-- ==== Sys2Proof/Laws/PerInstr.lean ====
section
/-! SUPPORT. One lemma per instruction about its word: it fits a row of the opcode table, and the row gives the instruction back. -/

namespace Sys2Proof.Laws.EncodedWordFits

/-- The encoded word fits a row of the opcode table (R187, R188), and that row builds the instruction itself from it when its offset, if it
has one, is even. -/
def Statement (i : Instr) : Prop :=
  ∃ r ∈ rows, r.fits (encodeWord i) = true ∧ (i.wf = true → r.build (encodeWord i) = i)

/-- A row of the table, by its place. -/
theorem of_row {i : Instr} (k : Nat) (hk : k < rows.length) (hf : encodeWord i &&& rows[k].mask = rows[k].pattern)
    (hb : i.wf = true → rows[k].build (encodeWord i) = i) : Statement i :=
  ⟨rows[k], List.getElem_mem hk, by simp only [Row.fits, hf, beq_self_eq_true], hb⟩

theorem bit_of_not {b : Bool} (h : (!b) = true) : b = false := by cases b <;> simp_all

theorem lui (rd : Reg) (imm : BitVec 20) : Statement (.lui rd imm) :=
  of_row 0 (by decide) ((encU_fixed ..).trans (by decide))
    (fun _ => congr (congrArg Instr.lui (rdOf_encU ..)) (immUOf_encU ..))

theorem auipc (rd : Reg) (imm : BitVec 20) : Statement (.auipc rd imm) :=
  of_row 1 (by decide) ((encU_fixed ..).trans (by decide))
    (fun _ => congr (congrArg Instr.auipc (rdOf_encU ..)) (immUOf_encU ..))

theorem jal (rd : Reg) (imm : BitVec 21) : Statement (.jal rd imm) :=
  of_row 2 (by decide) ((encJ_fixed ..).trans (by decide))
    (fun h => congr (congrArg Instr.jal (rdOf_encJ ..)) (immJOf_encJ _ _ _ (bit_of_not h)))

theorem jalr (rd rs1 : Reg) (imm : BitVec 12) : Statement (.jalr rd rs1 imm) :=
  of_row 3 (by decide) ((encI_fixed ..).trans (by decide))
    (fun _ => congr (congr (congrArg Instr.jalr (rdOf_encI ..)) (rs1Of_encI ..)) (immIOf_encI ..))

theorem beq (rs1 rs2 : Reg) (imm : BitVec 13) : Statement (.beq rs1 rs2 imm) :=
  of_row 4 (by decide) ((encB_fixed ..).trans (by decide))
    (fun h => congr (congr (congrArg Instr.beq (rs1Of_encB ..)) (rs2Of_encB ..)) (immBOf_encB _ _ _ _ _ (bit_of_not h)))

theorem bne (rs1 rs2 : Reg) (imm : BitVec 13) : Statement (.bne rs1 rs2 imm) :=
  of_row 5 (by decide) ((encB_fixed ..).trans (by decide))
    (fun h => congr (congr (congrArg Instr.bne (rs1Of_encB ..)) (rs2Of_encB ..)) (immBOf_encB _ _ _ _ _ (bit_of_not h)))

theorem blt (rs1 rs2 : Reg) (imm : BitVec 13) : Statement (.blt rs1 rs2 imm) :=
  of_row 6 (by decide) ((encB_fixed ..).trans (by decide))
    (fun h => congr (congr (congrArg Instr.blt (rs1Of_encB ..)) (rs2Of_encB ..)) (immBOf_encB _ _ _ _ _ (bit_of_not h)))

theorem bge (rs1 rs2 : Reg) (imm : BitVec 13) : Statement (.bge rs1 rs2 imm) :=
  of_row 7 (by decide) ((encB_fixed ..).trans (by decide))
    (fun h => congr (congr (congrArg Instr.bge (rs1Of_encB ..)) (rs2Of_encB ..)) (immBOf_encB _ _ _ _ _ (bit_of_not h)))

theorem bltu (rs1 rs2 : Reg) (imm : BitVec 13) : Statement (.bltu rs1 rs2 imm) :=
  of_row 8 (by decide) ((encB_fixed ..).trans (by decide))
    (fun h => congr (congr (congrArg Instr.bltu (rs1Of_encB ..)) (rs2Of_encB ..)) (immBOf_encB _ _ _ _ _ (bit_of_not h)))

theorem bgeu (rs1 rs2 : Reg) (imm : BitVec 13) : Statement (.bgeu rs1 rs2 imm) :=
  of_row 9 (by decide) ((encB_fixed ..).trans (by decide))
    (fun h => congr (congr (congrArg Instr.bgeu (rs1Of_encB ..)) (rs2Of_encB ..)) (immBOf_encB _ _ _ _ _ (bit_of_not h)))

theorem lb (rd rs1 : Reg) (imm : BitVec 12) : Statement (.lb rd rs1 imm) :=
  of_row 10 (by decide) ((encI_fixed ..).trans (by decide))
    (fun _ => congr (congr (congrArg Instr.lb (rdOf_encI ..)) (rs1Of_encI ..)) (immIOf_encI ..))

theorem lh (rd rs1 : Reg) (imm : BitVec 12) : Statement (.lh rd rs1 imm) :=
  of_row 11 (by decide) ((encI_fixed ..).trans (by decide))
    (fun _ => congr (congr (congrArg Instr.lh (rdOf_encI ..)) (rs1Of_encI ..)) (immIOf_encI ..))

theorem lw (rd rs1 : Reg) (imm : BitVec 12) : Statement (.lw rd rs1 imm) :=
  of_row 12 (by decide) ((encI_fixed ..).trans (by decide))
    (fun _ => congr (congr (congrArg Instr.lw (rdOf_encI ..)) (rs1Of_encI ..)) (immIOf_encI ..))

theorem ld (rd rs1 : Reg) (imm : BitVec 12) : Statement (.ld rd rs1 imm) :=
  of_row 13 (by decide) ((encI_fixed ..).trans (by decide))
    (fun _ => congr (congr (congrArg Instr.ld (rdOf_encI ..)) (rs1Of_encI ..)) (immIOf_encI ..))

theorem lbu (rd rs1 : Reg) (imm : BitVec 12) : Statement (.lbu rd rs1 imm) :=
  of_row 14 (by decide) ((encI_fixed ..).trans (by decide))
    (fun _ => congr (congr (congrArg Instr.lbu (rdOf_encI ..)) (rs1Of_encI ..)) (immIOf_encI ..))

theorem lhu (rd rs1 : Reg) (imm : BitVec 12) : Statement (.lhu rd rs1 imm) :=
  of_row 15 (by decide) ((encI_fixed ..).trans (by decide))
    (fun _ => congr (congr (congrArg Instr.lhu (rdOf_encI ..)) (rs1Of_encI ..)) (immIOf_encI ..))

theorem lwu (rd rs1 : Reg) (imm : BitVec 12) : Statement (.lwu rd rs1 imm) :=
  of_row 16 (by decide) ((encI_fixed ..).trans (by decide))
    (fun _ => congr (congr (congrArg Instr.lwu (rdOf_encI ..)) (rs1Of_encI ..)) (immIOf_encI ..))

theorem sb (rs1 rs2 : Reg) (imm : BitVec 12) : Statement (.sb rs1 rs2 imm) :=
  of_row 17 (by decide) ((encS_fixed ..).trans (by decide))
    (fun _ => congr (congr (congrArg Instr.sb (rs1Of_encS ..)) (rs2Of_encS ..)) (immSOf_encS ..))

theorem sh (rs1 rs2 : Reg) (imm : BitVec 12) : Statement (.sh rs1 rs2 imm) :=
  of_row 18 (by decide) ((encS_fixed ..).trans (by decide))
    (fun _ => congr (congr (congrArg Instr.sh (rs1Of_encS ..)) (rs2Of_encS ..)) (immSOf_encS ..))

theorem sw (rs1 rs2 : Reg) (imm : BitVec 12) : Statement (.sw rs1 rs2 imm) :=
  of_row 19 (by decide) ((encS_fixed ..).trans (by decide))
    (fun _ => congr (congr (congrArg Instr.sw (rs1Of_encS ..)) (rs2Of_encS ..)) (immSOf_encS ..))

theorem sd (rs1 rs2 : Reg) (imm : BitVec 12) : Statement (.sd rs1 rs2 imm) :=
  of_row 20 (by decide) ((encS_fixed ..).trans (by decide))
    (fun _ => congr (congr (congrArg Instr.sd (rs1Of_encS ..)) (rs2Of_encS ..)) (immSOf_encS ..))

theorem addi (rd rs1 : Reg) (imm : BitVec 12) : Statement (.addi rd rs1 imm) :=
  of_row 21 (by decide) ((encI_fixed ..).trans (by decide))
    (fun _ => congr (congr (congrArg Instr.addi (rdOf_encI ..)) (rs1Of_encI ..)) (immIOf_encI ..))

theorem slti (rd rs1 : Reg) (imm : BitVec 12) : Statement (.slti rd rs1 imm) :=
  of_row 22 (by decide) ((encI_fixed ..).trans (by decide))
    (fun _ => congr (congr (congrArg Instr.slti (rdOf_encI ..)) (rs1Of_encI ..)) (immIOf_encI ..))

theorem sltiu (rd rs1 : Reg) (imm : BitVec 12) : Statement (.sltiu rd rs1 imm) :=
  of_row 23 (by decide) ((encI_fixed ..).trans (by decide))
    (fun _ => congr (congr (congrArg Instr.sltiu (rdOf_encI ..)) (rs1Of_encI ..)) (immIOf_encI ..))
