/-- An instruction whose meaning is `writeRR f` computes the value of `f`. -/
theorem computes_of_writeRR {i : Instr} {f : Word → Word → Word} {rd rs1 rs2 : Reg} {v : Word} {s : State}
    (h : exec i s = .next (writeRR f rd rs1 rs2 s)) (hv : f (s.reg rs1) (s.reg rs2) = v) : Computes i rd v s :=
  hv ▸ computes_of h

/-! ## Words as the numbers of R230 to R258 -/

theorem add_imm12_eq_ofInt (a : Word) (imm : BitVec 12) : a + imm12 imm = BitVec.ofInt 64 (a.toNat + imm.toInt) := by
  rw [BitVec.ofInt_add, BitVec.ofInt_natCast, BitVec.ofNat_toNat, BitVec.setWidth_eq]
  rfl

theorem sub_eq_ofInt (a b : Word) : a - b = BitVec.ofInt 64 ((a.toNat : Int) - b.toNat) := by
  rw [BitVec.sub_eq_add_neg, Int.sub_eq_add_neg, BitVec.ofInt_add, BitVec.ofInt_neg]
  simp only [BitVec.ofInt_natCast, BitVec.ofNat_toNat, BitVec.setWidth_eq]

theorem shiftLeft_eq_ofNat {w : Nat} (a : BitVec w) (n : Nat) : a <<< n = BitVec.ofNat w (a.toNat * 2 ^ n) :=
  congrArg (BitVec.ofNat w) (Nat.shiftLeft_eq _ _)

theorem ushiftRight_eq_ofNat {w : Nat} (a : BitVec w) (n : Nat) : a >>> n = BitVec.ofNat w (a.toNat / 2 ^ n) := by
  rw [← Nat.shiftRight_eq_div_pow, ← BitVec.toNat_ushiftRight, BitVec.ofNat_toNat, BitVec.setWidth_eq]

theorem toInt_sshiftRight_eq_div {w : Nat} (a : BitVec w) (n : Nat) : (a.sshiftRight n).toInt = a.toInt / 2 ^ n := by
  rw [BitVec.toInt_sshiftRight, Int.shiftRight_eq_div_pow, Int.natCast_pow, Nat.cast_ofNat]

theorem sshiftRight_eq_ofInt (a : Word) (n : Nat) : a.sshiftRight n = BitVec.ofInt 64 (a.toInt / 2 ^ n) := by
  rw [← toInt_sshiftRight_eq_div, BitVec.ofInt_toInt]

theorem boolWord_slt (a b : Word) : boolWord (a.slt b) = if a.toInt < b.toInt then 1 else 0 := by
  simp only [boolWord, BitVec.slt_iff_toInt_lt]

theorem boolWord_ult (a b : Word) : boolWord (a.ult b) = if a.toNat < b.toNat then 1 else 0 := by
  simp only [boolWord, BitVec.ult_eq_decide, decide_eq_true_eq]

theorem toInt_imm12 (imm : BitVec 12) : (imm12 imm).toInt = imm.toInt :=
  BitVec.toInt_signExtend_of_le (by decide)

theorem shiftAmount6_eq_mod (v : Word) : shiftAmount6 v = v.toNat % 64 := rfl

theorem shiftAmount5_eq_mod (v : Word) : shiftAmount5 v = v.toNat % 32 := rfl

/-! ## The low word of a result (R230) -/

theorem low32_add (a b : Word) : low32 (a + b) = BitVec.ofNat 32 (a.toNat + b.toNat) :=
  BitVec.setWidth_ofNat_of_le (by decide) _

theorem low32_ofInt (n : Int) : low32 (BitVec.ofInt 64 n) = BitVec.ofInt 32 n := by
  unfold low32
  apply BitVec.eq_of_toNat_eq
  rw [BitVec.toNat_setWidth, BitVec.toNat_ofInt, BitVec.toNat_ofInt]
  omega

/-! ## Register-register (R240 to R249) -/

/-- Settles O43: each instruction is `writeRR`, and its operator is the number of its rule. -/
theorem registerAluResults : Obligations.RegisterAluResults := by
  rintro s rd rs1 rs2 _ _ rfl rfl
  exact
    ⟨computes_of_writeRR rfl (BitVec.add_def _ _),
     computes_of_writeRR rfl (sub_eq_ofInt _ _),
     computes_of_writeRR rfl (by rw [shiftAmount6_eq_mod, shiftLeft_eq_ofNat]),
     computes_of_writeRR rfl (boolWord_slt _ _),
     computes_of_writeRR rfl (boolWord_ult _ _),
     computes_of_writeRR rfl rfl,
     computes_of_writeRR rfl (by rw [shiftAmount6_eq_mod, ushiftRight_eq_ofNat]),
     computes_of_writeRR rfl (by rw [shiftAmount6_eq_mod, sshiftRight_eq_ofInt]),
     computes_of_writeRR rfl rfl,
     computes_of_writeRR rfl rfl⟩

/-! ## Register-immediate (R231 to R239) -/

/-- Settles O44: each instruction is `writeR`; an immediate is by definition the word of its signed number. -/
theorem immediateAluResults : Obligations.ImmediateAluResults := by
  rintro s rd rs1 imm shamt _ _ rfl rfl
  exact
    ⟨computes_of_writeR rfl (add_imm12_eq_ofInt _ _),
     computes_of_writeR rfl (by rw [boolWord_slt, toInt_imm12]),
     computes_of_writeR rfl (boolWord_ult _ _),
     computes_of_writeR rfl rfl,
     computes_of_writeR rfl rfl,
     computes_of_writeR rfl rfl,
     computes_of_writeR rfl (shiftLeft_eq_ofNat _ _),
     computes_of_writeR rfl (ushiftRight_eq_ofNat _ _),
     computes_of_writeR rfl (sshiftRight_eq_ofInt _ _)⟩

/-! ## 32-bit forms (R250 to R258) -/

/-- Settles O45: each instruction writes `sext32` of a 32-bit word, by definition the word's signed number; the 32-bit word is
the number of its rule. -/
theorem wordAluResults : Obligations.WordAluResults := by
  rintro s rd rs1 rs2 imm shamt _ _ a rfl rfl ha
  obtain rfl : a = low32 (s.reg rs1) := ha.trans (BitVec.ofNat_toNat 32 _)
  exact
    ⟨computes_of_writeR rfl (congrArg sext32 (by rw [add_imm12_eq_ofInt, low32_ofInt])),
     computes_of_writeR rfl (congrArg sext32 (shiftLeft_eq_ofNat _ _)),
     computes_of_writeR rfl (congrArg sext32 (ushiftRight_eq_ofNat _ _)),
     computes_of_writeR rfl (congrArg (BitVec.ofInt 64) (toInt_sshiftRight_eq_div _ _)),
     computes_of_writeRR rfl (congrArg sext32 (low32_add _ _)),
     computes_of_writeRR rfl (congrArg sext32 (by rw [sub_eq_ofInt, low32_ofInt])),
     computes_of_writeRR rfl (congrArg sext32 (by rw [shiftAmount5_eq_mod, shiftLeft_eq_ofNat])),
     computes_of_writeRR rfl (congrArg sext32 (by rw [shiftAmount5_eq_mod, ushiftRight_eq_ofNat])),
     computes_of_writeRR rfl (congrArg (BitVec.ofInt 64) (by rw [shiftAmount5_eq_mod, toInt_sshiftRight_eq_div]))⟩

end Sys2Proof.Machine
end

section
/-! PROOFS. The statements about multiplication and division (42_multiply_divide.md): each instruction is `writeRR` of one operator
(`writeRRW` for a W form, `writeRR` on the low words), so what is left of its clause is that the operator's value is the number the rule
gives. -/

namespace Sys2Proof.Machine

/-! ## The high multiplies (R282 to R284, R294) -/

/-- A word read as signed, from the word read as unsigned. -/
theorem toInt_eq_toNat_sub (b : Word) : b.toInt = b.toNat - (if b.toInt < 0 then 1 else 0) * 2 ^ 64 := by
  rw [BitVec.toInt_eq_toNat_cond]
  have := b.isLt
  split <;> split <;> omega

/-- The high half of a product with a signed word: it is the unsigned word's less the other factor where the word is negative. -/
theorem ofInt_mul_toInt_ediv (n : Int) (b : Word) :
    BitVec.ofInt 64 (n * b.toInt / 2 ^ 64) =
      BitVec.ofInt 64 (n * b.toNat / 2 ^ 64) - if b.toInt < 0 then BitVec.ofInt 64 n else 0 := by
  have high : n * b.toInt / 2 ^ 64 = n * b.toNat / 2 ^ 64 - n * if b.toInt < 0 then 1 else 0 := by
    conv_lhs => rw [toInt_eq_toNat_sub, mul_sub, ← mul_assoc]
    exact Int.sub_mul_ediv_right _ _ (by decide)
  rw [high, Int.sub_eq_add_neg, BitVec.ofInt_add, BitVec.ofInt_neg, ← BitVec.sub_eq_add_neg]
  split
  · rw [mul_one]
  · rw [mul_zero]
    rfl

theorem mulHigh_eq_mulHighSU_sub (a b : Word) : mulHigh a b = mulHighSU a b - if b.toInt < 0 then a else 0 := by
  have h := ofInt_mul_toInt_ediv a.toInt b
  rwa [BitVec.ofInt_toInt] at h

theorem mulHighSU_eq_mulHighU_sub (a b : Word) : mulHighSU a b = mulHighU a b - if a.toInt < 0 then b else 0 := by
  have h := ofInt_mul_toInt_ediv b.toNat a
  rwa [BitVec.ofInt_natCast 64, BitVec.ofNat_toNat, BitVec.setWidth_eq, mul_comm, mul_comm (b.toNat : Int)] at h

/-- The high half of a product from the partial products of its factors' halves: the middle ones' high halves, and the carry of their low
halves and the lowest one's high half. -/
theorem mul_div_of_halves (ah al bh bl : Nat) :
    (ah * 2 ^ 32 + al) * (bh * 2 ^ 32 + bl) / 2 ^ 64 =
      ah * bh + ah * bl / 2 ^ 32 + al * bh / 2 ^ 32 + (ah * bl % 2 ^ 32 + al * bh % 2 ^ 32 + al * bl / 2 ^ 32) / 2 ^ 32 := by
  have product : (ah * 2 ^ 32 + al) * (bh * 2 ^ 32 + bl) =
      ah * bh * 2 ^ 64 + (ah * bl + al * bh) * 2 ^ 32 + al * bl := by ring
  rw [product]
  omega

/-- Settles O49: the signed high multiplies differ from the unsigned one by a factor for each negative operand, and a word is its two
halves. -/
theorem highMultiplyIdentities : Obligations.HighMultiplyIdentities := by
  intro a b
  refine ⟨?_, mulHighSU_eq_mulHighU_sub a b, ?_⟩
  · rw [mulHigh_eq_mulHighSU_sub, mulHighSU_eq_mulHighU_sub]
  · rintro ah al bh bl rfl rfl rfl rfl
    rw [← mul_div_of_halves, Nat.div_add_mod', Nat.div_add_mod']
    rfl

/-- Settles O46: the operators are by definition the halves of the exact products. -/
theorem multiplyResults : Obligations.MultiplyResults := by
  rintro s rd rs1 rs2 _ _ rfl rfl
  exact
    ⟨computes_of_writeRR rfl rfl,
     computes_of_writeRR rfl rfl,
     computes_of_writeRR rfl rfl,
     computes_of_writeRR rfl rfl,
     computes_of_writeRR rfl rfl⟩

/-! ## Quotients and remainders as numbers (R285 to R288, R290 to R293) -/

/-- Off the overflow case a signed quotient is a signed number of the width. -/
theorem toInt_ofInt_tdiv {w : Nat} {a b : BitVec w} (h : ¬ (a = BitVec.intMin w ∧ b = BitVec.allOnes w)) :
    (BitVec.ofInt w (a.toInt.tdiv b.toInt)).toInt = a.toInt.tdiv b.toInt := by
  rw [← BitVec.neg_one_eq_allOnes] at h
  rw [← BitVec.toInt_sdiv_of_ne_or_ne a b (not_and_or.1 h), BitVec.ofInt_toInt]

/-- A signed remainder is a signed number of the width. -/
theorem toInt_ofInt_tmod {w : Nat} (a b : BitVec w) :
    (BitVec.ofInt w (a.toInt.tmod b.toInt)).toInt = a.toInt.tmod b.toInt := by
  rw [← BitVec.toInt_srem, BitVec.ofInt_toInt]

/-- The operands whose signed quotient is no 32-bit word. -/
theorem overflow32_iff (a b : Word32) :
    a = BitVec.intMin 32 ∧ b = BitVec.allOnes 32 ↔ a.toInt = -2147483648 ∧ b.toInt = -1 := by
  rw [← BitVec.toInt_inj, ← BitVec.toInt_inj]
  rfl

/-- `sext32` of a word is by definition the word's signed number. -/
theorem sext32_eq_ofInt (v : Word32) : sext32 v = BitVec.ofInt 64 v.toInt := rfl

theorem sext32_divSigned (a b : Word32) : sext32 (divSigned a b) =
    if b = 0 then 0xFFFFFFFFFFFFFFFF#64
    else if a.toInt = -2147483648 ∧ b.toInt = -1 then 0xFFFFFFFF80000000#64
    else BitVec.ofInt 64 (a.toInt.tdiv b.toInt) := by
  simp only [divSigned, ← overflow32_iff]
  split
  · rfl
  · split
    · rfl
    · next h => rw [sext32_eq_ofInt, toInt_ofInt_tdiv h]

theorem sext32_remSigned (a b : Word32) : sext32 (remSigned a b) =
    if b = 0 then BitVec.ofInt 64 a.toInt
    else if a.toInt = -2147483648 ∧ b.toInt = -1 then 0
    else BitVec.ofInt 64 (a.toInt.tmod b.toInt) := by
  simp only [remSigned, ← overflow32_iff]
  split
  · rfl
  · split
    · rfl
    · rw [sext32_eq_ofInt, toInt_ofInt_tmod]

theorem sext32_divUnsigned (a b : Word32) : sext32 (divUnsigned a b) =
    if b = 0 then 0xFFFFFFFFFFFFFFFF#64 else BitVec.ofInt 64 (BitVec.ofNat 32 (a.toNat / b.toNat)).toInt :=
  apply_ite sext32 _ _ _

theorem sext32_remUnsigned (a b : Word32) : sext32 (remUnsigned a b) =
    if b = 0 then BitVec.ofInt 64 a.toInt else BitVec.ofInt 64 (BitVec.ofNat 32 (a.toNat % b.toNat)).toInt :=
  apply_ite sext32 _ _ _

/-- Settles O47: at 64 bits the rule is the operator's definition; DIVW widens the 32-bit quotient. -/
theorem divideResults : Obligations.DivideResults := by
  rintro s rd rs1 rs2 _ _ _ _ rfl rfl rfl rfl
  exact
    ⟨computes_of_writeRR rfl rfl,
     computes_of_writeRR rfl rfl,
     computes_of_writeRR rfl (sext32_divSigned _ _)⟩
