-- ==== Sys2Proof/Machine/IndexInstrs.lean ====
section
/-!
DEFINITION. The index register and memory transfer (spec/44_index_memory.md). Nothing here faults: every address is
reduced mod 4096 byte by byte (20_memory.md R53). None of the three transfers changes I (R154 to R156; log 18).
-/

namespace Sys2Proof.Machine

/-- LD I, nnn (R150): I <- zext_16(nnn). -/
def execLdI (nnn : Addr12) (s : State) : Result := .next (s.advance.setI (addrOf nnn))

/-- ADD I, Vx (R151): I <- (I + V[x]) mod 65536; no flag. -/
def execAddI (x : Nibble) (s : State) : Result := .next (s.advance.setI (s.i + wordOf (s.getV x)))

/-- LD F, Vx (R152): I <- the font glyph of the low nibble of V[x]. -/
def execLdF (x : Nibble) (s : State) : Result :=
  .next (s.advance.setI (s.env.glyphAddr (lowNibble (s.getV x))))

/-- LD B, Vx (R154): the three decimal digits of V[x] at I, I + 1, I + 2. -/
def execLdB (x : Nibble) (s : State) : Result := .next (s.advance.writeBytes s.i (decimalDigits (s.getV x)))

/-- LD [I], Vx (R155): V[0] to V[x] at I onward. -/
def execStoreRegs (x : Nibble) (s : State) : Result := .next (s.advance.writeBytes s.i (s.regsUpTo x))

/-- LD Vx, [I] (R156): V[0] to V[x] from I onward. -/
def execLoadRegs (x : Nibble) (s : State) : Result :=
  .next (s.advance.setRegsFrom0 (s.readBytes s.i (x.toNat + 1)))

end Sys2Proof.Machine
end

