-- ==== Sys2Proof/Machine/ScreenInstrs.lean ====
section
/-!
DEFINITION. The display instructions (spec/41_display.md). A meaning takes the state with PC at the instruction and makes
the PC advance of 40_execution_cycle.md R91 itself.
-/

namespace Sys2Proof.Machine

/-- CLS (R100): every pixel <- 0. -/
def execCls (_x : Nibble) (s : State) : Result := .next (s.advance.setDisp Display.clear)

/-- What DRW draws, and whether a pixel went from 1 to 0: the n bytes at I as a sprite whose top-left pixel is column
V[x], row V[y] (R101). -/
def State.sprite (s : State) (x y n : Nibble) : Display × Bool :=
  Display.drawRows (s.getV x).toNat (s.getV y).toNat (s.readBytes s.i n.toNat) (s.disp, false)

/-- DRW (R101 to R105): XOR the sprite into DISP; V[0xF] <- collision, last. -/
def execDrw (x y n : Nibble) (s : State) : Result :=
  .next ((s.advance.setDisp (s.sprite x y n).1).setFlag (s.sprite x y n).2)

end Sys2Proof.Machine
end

####################

TASK GOAL »
The required answer is the run of lines above, starting at the line with "theorem ofInt_mul_toInt_ediv (n" and ending at the line with "have h := ofInt_mul_toInt_ediv b.toNat a", reproduced exactly with both ends.

RESULT OF THE EXERCISE »
theorem ofInt_mul_toInt_ediv (n : Int) (b : Word) :
    BitVec.ofInt 64 (n * b.toInt / 2 ^ 64) =
      BitVec.ofInt 64 (n * b.toNat / 2 ^ 64) - if b.toInt < 0 then BitVec.ofInt 64 n else 0 := by
  have high : n * b.toInt / 2 ^ 64 = n * b.toNat / 2 ^ 64 - n * if b.toInt < 0 then 1 else 0 := by
    conv_lhs => rw [toInt_eq_toNat_sub, mul_sub, ← mul_assoc]
    exact Int.sub_mul_ediv_right _ _ (by decide)
  rw [high, Int.sub_eq_add_neg, BitVec.ofInt_add, BitVec.ofInt_neg, ← BitVec.sub_eq_add_neg]
  split
  · rw [mul_one]
  · rw [mul_zero]
    rfl

theorem mulHigh_eq_mulHighSU_sub (a b : Word) : mulHigh a b = mulHighSU a b - if b.toInt < 0 then a else 0 := by
  have h := ofInt_mul_toInt_ediv a.toInt b
  rwa [BitVec.ofInt_toInt] at h

theorem mulHighSU_eq_mulHighU_sub (a b : Word) : mulHighSU a b = mulHighU a b - if a.toInt < 0 then b else 0 := by
  have h := ofInt_mul_toInt_ediv b.toNat a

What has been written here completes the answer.